theorem wroteHif_blocks (hk : RegsP B base s) (off : Nat) (v : Word) (b11 : B 11 := by first | assumption | decide) :
    RegsP B base (s.wroteHif off v) := by
  unfold State.wroteHif
  try dsimp only
  repeat' split
  all_goals simp +contextual (maxDischargeDepth := 99) only [hk, b11, Regs_mk, ite_blocks, forall_const, imp_self,
      implies_true, bit_off, ringState_blk, set_blocks, ringRun_blocks, bufFlush_blocks, clearIds_blocks]

theorem wrotePmc_blocks (hk : RegsP B base s) (off : Nat) (w v : Word) (b11 : B 11 := by first | assumption | decide)
    (b12 : B 12 := by first | assumption | decide) :
    RegsP B base (s.wrotePmc off w v) := by
  unfold State.wrotePmc
  simp +contextual (maxDischargeDepth := 99) only [hk, b11, b12, Regs_mk, ite_blocks, forall_const, imp_self, implies_true,
      bit_off, setPmc_blocks, convRelatch_blocks, pmcTrigger_blocks, pmcStopAll_blocks, pmcCalStart_blocks, pmcWritten_blocks]

theorem wroteMem_blocks (hk : RegsP B base s) (off : Nat) (v w : Word) (b15 : B 15 := by first | assumption | decide) :
    RegsP B base (s.wroteMem off v w) := by
  unfold State.wroteMem
  simp +contextual (maxDischargeDepth := 99) only [hk, b15, Regs_mk, ite_blocks, forall_const, imp_self, implies_true,
      bit_off, MEM_STATUS_INIT_DONE_blk, MEM_TEST_CTL_BUSY_blk, set_blocks, setMem_blocks, setShare_blocks,
      memInitStart_blocks, histFrom_blocks, dumpStart_blocks]

theorem nvRecord_blocks (hk : RegsP B base s) (off : Nat) (v : Word) :
    RegsP B base (s.nvRecord off v) := by
  unfold State.nvRecord
  simp +contextual (maxDischargeDepth := 99) only [hk, Regs_mk, ite_blocks, forall_const, imp_self, implies_true, bit_off]

theorem waveWrite_blocks (hk : RegsP B base s) (n off : Nat) (v : Word) (b3 : B 3 := by first | assumption | decide)
    (b5 : B 5 := by first | assumption | decide) :
    RegsP B base (s.waveWrite n off v) := by
  unfold State.waveWrite
  simp +contextual (maxDischargeDepth := 99) only [hk, b3, b5, Regs_mk, ite_blocks, forall_const, imp_self, implies_true,
      bit_off, LNC_EVENTS_CFG_ERR_blk, PHS_EVENTS_CFG_ERR_blk, setTword_blocks, ev_blocks, refStale_blocks]

theorem refWrite_blocks (hk : RegsP B base s) (n j off : Nat) (v : Word) (b3 : B 3 := by first | assumption | decide)
    (b5 : B 5 := by first | assumption | decide) :
    RegsP B base (s.refWrite n j off v) := by
  unfold State.refWrite
  simp +contextual (maxDischargeDepth := 99) only [hk, b3, b5, Regs_mk, ite_blocks, forall_const, imp_self, implies_true,
      bit_off, LNC_EVENTS_CFG_ERR_blk, PHS_EVENTS_CFG_ERR_blk, setTword_blocks, ev_blocks, refStale_blocks]

theorem tableWrite_blocks (hk : RegsP B base s) (off : Nat) (v : Word) (b3 : B 3 := by first | assumption | decide)
    (b5 : B 5 := by first | assumption | decide) (b6 : B 6 := by first | assumption | decide)
    (b7 : B 7 := by first | assumption | decide) (b8 : B 8 := by first | assumption | decide) :
    RegsP B base (s.tableWrite off v) := by
  unfold State.tableWrite
  try dsimp only
  repeat' split
  all_goals simp +contextual (maxDischargeDepth := 99) only [hk, b3, b5, b6, b7, b8, Regs_mk, ite_blocks, forall_const,
      imp_self, implies_true, bit_off, ACF_EVENTS_CFG_ERR_blk, DTS_EVENTS_CFG_ERR_blk, EVT_EVENTS_CFG_ERR_blk,
      setTword_blocks, ev_blocks, waveWrite_blocks, refWrite_blocks]

theorem writeBar2_blocks (hk : RegsP B base s) (a : Nat) (v : Word) (b11 : B 11 := by first | assumption | decide) :
    RegsP B base (s.writeBar2 a v) := by
  unfold State.writeBar2
  simp +contextual (maxDischargeDepth := 99) only [hk, b11, Regs_mk, ite_blocks, forall_const, imp_self, implies_true,
      bit_off, msixFlush_blocks, cmdDb_blocks, cplDb_blocks, strDb_blocks]

theorem doorbell_blocks (hk : RegsP B base s) (b : Bus) (act : State → State) (ha : ∀ x,
    RegsP B base x → RegsP B base (act x)) (b1 : B 1 := by first | assumption | decide)
    (b2 : B 2 := by first | assumption | decide) (b10 : B 10 := by first | assumption | decide)
    (b15 : B 15 := by first | assumption | decide) :
    RegsP B base (s.doorbell b act) := by
  have h1 := accessWake_blocks (at_blocks hk b.t)
  unfold State.doorbell
  exact ite_blocks (ite_blocks h1 (ha _ h1)) (at_blocks hk b.t)

/-! ### Machine/Boot.lean -/

theorem bootTo_blocks (hk : RegsP B base s) (k : Nat) : RegsP B base (s.bootTo k) := by
  unfold State.bootTo
  exact Regs_mk hk

theorem bootNv_blocks (hk : RegsP B base s) (i : BootInfo) (b1 : B 1 := by first | assumption | decide)
    (b14 : B 14 := by first | assumption | decide) (b17 : B 17 := by first | assumption | decide) :
    RegsP B base (s.bootNv i) := by
  unfold State.bootNv
  simp +contextual (maxDischargeDepth := 99) only [hk, b1, b14, b17, Regs_mk, ite_blocks, forall_const, imp_self,
      implies_true, bit_off, PWR_BOOT_STATUS_CODE_blk, set_blocks, nvErrs_blocks]

theorem slotsSeen_blocks (hk : RegsP B base s) (k : Nat) (i : BootInfo) :
    RegsP B base (s.slotsSeen k i) := by
  unfold State.slotsSeen
  simp +contextual (maxDischargeDepth := 99) only [hk, Regs_mk, ite_blocks, forall_const, imp_self, implies_true, bit_off]

theorem bootFails_blocks (hk : RegsP B base s) (code : Nat) (gnowa : Bool) (b1 : B 1 := by first | assumption | decide)
    (b17 : B 17 := by first | assumption | decide) :
    RegsP B base (s.bootFails code gnowa) := by
  unfold State.bootFails
  simp +contextual (maxDischargeDepth := 99) only [hk, b1, b17, Regs_mk, ite_blocks, forall_const, imp_self, implies_true,
      bit_off, NVS_WP_WP_blk, PWR_BOOT_STATUS_CODE_blk, PWR_EVENTS_BOOT_FAIL_blk, set_blocks, ev_blocks]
----------------
Instructions for the task:
From the data above, report how many lines hold the word "exact", answering with the number by itself.

Written answer:
2